Selasa, 22 Oktober 2013

Menggugat Pers dan Negara #bridgingcourse

Menurut Amir Effendi Siregar, media Indonesia saat ini masih bersifat elitis dan media yang dirasa paling elite tersebut adalah media cetak seperti surat kabar dan majalah. Selain masih bersifat elitis, isi dari media Indonesia juga masih seragam, dan kepemilikannya masih  terkonsentrasi. Tetapi berbeda halnya dengan radio, radio adalah salah satu media yang menurut Amir jangkauannya paling luas dan paling demokratis dalam keragaman isi dan kepemilikan.
Ada dua regulasi media yang dipakai di negara demokratis. Pertama, media yang tak menggunakan wilayah publik atau frekuensi seperti surat kabar dan majalah. Pada media ini berlaku prinsip pengaturan diri sendiri oleh penerbit dan organisasi pers. Di samping itu, ada Dewan Pers yang bertugas menjaga kemerdekaan pers, meningkatkan kualitas profesi wartawan, dan menyelesaikan sengketa pemberitaan pers. Sejauh ini, masih banyak pihak yang merasa kinerja Dewan Pers belum memuaskan, karena belum terlihat kegiatan penelitian yang memadai untuk mengetahui media mana yang baik dan yang tidak.

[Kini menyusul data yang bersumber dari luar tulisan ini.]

-- ==== Sys2Proof/Machine/System.lean ====
section
/-! DEFINITION. Machine/System.lean: traps, returns, KILL, IINV, TKTQ (spec/16 R291 to R294), and what a slot takes at a boundary:
late events, an owed STEP, a refused encoding (R275, R281, spec/18 R319, spec/03 R48). -/

namespace Sys2Proof.Machine

/-- TRAP retires, then raises SOFT with epc at the next instruction (R291); it owes no STEP (R319). -/
def execTrap (imm : BitVec 17) (s : State) : Res :=
  let owed := (curSlot s).stepOwed
  let s := updCur (retire s []) fun sl => { sl with stepOwed := owed }
  .next (takeTrap s s.cur.1 s.cur.2 { cause := cSOFT, tval := imm.setWidth 64, epc := (curSlot s).pc })

/-- Goes on in supervisor or firmware mode, or traps PRIV (R45, R290). -/
def needSup (s : State) (k : State → Res) : Res := if privileged s then k s else trap s cPRIV 0

/-- RTE: PC := epc and MODE := PM (R291); the line at epc is checked when it is fetched. -/
def execRte (s : State) : Res :=
  needSup s fun s =>
    let sl := curSlot s
    match badPc sl.epc with
    | some e => trap s e sl.epc
    | none => .next (updCur (retireTo s sl.epc []) fun sl => { sl with sup := sl.pm })

/-- KILL: a replayable activation whose code has bit 0 set runs again; otherwise the activation ends with a report of kind KILL
(R292). -/
def execKill (a : XReg) (s : State) : Res :=
  needSup s fun s =>
    needX s [a] fun sl =>
      let site := s.cur.1
      let k := s.cur.2
      let v := getX sl a
      let s := retireEnd s []
      if sl.replayable && v.getLsbD 0 then .next (redeliver (trace s site k 4 (patOf sl) sl.pc 0) site k)
      else .next (endBy s site k { kind := 2, word5 := v })

/-- Removes a line from an instruction cache; a fill of it in flight is discarded (R293). -/
def dropLine (c : Core) (line : Nat) : Core :=
  { c with icache := c.icache.filter fun l => l.addr != line,
           fills := c.fills.map fun f => if f.line = line then { f with discard := true } else f }

/-- IINV (R293). -/
def execIinv (b : XReg) (s : State) : Res :=
  needSup s fun s =>
    needX s [b] fun sl =>
      let v := getX sl b
      if badFields v || space v != 0 then trap s cBADSPACE v
      else irrevocable s 0 id fun s => .next (retire (updCurCore s fun c => dropLine c (v.toNat / 128 * 128)) [])

def tstateCode (t : TState) : Nat := match t with | .free => 0 | .opened => 1 | .replaying => 2 | .failed => 3

/-- Requests, ticketed, bounced or held, fills and BULK accesses of a core that wait on a ticket of a home (R278, R294). -/
def waitersOf (c : Core) (t : BitVec 16) (h : Endpoint) : Nat :=
  (waitingOn c t h).1.length + (waitingOn c t h).2.length +
    (c.fills.filter fun f => h == .ferry (homeFerry (BitVec.ofNat 64 f.line)) && f.status == .ticketed t).length +
    (c.bulks.filter fun b => h == .ferry (homeFerry b.addr) && b.status == .ticketed t).length

/-- The status word of a ticket entry (R294). -/
def tktqWord (c : Core) (e : TicketEnt) : Word :=
  BitVec.ofNat 64 ((if e.state = .free then 0 else min (waitersOf c e.ticket e.home) 255) + tstateCode e.state * 2 ^ 28 + e.slot.val * 2 ^ 30 +
    e.seqn % 2 ^ 16 * 2 ^ 32 + e.ticket.toNat * 2 ^ 48)

/-- TKTQ (R294). -/
def execTktq (a b : XReg) (s : State) : Res :=
  needSup s fun s =>
    needX s [a, b] fun sl =>
      let v := getX sl b
      if bits v 5 59 ≠ 0 then trap s cBADSPACE v
      else
        let e := (curCore s).tickets[(⟨bits v 0 4, by unfold bits; omega⟩ : Fin 16)]
        .next (retireX s a (if v.getLsbD 4 then e.page else tktqWord (curCore s) e))

-- What a slot takes at a boundary

/-- The event is taken when nothing of the instruction after it can have issued: EXACT (R281, R283). -/
def dueExact (sl : Slot) (d : Due) : Bool := d.strictAt == some sl.pc || sl.retired == d.retAt

/-- The event taken at a boundary: the oldest one due, but in supervisor mode with NEST = 0 only the refusal of the request that STRICT
waited for (R275, R283). -/
def dueNow (c : Core) (sl : Slot) : Option Due :=
  if inSup c sl && !sl.nest then sl.due.find? fun d => sl.strictReq == some d.seqn else oldestDue sl.due

/-- LATE_TRAP_TAKEN: the oldest late event due is taken at the slot's boundary (R275, R281); in a replayable activation REFUSED.UE ends
it (R307). -/
def execLateTrapTaken (site : Nat) (slot : Fin 4) (s : State) : Res :=
  let sl := getSlot s site slot
  if !runnable sl || !lateOpen (getCore s site) sl then .next s
  else match dueNow (getCore s site) sl with
    | none => .next s
    | some d =>
      let s := setSlot s site slot fun sl => { sl with due := sl.due.filter fun x => x.uid != d.uid }
      if d.cause = cREFUE ∧ sl.replayable then .next (replayError s site slot d.cause.toNat d.tval)
      else
        let s := if d.cause = cREFUE then unreplayable s site slot d.cause.toNat d.tval sl.pc (tseqOf d.seqn) else s
        .next (settleFailed (takeTrap s site slot
          { cause := d.cause, tval := d.tval, epc := sl.pc, seqn := some d.seqn, late := d.late, exact := dueExact sl d, req := d.req }) site)

/-- STEP: the trap a retired user-mode instruction owes (R319). -/
def execStep (site : Nat) (slot : Fin 4) (s : State) : Res :=
  let sl := getSlot s site slot
  if runnable sl && stepOpen (getCore s site) sl then
    .next (takeTrap (setSlot s site slot fun sl => { sl with stepOwed := false }) site slot { cause := cSTEP, epc := sl.pc })
  else .next s

/-- UNASSIGNED_ENCODING: the chain at the program counter is refused by the decoder (R48, R37, R45). -/
def execUnassignedEncoding (cause : DecodeCause) (tval : BitVec 28) (s : State) : Res :=
  trap s (match cause with | .badPrefix => cBADPREFIX | .illegal => cILLEGAL) (tval.setWidth 64)

end Sys2Proof.Machine
end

Kedua, media yang memakai wilayah publik atau frekuensi seperti radio dan televisi. Media ini memiliki aturan yang ketat, harus memperoleh izin, isi tidak boleh partisan, kepemilikan terbatas, dan harus netral. Namun, kenyataan yang ada saat ini, media justru memperlihatkan pemusatan kepemilikan yang berlebihan dan terselip unsur partisan.
Independensi yang seharusnya dimiliki oleh media malah beralih menjadi alat bagi kepentingan pemilik untuk mencapai tujuan politiknya. Apalagi saat pemilihan umum nanti, Komisi Penyiaran Indonesia (KPI) sebagai regulator utama media dan Komisi Pemilihan Umum (KPU) harus bekerjasama untuk memantau isi media agar tetap netral.  
Permasalahan kepemilikan media, Kementrian Kominfo sebagai regulator utama seharusnya tidak membiarkan konsentrasi terjadi. Dengan tegas MK mengatakan, permasalahan yang terjadi sekarang bukan soal konstitusionalitas melainkan masalah penegakan hukum.
Kesalahan tersebut bukan hanya menjadi tanggung jawab pers Indonesia tetapi juga para regulator sebagai pengatur yang masih harus meningkatkan kinerjanya, dan juga aparat yang bertugas sebagai penegak hukum. Agar media di Indonesia menjadi media yang independen bukan media yang dipimpin oleh kapital yang dapat menguasai segala hal.